## INSTRUCTIONS TO FOLLOW
Look for "block" in each line of the records, and copy the lines that have it.
[SUPPLIED RECORDS Boundary: Start]
/-! Silence: rings and sums of zeros, whatever the positions. -/

/-- A running-sum filter of zeros. -/
structure SumRing.Silent {w : Nat} (f : SumRing w) : Prop where
  mem : RingZero f.mem
  sum : f.sum = 0

/-- The reverb stage holds only zeros. -/
structure Reverb.Silent (h : Reverb) : Prop where
  rv1 : RingZero h.rv1.mem
  rv2 : RingZero h.rv2.mem
  rv3 : RingZero h.rv3.mem
  rv4 : RingZero h.rv4.mem
  rlf : h.rlf.Silent
  rld : RingZero h.rld.mem
  rlp : h.rlp.Silent

/-- The surround stage holds only zeros. -/
structure Surround.Silent (h : Surround) : Prop where
  sur : RingZero h.sur.mem
  dhf : h.dhf.Silent
  dlf : h.dlf.Silent
  dld : RingZero h.dld.mem

/-- The bass stage holds only zeros. -/
structure Bass.Silent (h : Bass) : Prop where
  bxr : h.bxr.Silent
  bxd : RingZero h.bxd.mem

/-- The four stages hold only zeros, and so do the first `n` pairs of both buffers. -/
structure State.Silent (n : Nat) (s : State) : Prop where
  rvb : s.rvb.Silent
  sur : s.sur.Silent
  bass : s.bass.Silent
  nr : NoiseCleared s.nr
  mix : ∀ j, j < 2 * n → mixWord s j = 0
  dry : ∀ j, j < 2 * n → dryWord s j = 0

theorem LineCleared.ringZero {w : Nat} {r : Ring w} (h : LineCleared r) : RingZero r.mem := h.1

theorem FilterCleared.silent {w : Nat} {f : SumRing w} (h : FilterCleared f) : f.Silent :=
  have ⟨hmem, _, hsum⟩ := h
  ⟨hmem, hsum⟩

theorem HistoryCleared.silent {n : Nat} {s : State} (h : HistoryCleared s)
    (hz : ∀ j, j < 2 * n → mixWord s j = 0 ∧ dryWord s j = 0) : s.Silent n := by
  obtain ⟨⟨rv1, rv2, rv3, rv4, rlf, rld, rlp⟩, ⟨sur, dhf, dlf, dld⟩, ⟨bxr, bxd⟩, hn⟩ := h
  exact
    { rvb := ⟨rv1.ringZero, rv2.ringZero, rv3.ringZero, rv4.ringZero, rlf.silent, rld.ringZero, rlp.silent⟩
      sur := ⟨sur.ringZero, dhf.silent, dlf.silent, dld.ringZero⟩
      bass := ⟨bxr.silent, bxd.ringZero⟩
      nr := hn
      mix := fun j hj => (hz j hj).1
      dry := fun j hj => (hz j hj).2 }

/-! The operations keep silence when they are fed zeros. -/

theorem asr_zero (n : Nat) : asr 0 n = 0 := BitVec.zero_sshiftRight

theorem RingZero.write {m : Memory} (h : RingZero m) (a : Nat) : RingZero (ringWrite m a 0) := by
  intro j
  rw [ringRead_ringWrite, h j, ite_self]

theorem SumRing.Silent.step {w : Nat} {f : SumRing w} (h : f.Silent) (m : Nat) : (sumStep m 0 f).Silent where
  mem := h.mem.write _
  sum := by simp [sumStep, h.sum, h.mem f.pos.toNat]

theorem RingZero.tap {w : Nat} {r : Ring w} (h : RingZero r.mem) : ringTap r = 0 := h _

theorem bassFeed_zero (k : Nat) : bassFeed 0 0 k = 0 := asr_zero k

/-- R141 on silence: every local is 0, so zeros are stored and the pair of zeros stays. -/
theorem rvbStep_silent {h : Reverb} (hs : h.Silent) :
    (rvbStep 0 0 0 0 h).1.Silent ∧ (rvbStep 0 0 0 0 h).2 = (0, 0) := by
  have hecho : ringTap h.rv1 + ringTap h.rv2 + ringTap h.rv3 + ringTap h.rv4 = 0 := by
    simp only [hs.rv1.tap, hs.rv2.tap, hs.rv3.tap, hs.rv4.tap, add_zero]
  have hechodly : ringTap h.rld - (sumStep 0x3F (asr 0 7) h.rlf).sum = 0 := by
    rw [hs.rld.tap, asr_zero, (hs.rlf.step _).sum, sub_self]
  have hv1 : asr (0 + 0) h.attn.toNat + asr 0 2 = 0 := by simp only [asr_zero, add_zero]
  have hv2 : asr (0 + asr 0 4) 1 = 0 := by simp only [asr_zero, add_zero]
  have hvlp : asr (sumStep 7 0 h.rlp).sum 2 = 0 := by rw [(hs.rlp.step 7).sum, asr_zero]
  rw [rvbStep_eq hecho hechodly hv1 hv2 hvlp]
  simp only [asr_zero]
  exact ⟨⟨hs.rv1.write _, hs.rv2.write _, hs.rv3.write _, hs.rv4.write _, hs.rlf.step _, hs.rld.write _,
    hs.rlp.step _⟩, rfl⟩

/-- `DOLBY_ROUND` rounds silence to 0 (R161). -/
theorem asr_dolbyRound : asr (BitVec.ofNat 32 config.dolbyRound) config.dolbyShift = 0 := by decide

/-- R161 on silence. -/
theorem surStep_silent {h : Surround} (hs : h.Silent) :
    (surStep 0 0 h).1.Silent ∧ (surStep 0 0 h).2 = (0, 0) := by
  have hv : ringTap h.dld - (sumStep 0x3F 0 h.dlf).sum = 0 := by rw [hs.dld.tap, (hs.dlf.step _).sum, sub_self]
  simp only [surStep, add_zero, zero_add, asr_dolbyRound, zero_mul, hs.sur.tap, asr_zero, hv,
    (hs.dhf.step _).sum, sub_zero]
  exact ⟨⟨hs.sur.write _, hs.dhf.step _, hs.dlf.step _, hs.dld.write _⟩, trivial⟩

/-- R181 on silence. -/
theorem bassStep_silent {h : Bass} (hs : h.Silent) : (bassStep 0 0 h).1.Silent ∧ (bassStep 0 0 h).2 = (0, 0) := by
  simp only [bassStep, bassFeed_zero, (hs.bxr.step _).sum, hs.bxd _, add_zero]
  exact ⟨⟨hs.bxr.step _, (hs.bxd.write _).write _⟩, trivial⟩

/-- R201 on silence. -/
theorem nrStep_silent {h : Noise} (hs : NoiseCleared h) :
    NoiseCleared (nrStep 0 0 h).1 ∧ (nrStep 0 0 h).2 = (0, 0) := by
  obtain ⟨hl, hr⟩ := hs
  simp only [nrStep, asr_zero, hl, hr, add_zero]
  exact ⟨⟨rfl, rfl⟩, trivial⟩

/-! A block keeps silence (R230). -/

section
variable {n : Nat} {s : State}

theorem State.Silent.setRvb (h : s.Silent n) {r : Reverb} (hr : r.Silent) : (s.setRvb r).Silent n :=
  ⟨hr, h.sur, h.bass, h.nr, h.mix, h.dry⟩

theorem State.Silent.setSur (h : s.Silent n) {u : Surround} (hu : u.Silent) : (s.setSur u).Silent n :=
  ⟨h.rvb, hu, h.bass, h.nr, h.mix, h.dry⟩

theorem State.Silent.setBass (h : s.Silent n) {b : Bass} (hb : b.Silent) : (s.setBass b).Silent n :=
  ⟨h.rvb, h.sur, hb, h.nr, h.mix, h.dry⟩

theorem State.Silent.setNr (h : s.Silent n) {m : Noise} (hm : NoiseCleared m) : (s.setNr m).Silent n :=
  ⟨h.rvb, h.sur, h.bass, hm, h.mix, h.dry⟩

/-- A pair of zeros written to `MIX` keeps the words of the block 0. -/
theorem State.Silent.writePair (h : s.Silent n) (i : Nat) :
    (writePair i 0 0 s).Silent n where
  rvb := h.rvb
  sur := h.sur
  bass := h.bass
  nr := h.nr
  mix j hj := by rw [mixWord_writePair, h.mix j hj, ite_self, ite_self]
  dry := h.dry

/-- The words of a pair of a silent block are 0. -/
theorem State.Silent.pair (h : s.Silent n) {i : Nat} (hi : i < n) :
    mixWord s (2 * i) = 0 ∧ mixWord s (2 * i + 1) = 0 ∧ dryWord s (2 * i) = 0 ∧ dryWord s (2 * i + 1) = 0 :=
  ⟨h.mix _ (by omega), h.mix _ (by omega), h.dry _ (by omega), h.dry _ (by omega)⟩

end

/-- R131: no step breaks the silence of a block. -/
theorem silent_kept (n : Nat) : KeptByStages n (State.Silent n) where
  rvb {i s t} hi h hs := by
    obtain ⟨hl, hr, hdl, hdr⟩ := hs.pair hi
    obtain ⟨hstage, hout⟩ := rvbStep_silent hs.rvb
    unfold rvbStepAt at h
    rw [hl, hr, hdl, hdr] at h
    split at h
    case isTrue =>
      cases h
      rw [hout]
      exact (hs.setRvb hstage).writePair i
    case isFalse => cases h
  sur {i s t} hi h hs := by
    obtain ⟨hl, hr, _, _⟩ := hs.pair hi
    obtain ⟨hstage, hout⟩ := surStep_silent hs.sur
    unfold surStepAt at h
    rw [hl, hr] at h
    split at h
    case isTrue =>
      cases h
      rw [hout]
      exact (hs.setSur hstage).writePair i
    case isFalse => cases h
  bass {i s t} hi h hs := by
    obtain ⟨hl, hr, _, _⟩ := hs.pair hi
    obtain ⟨hstage, hout⟩ := bassStep_silent hs.bass
    unfold bassStepAt at h
    rw [hl, hr] at h
    split at h
    case isTrue =>
      cases h
      rw [hout]
      exact (hs.setBass hstage).writePair i
    case isFalse => cases h
  nr {i s t} hi h hs := by
    obtain ⟨hl, hr, _, _⟩ := hs.pair hi
    obtain ⟨hstage, hout⟩ := nrStep_silent hs.nr
    unfold nrStepAt at h
    rw [hl, hr] at h
    cases h
    rw [hout]
    exact (hs.setNr hstage).writePair i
[SUPPLIED RECORDS Boundary: End]
## FINISHED EXERCISE
/-! A block keeps silence (R230). -/
/-- A pair of zeros written to `MIX` keeps the words of the block 0. -/
/-- The words of a pair of a silent block are 0. -/
/-- R131: no step breaks the silence of a block. -/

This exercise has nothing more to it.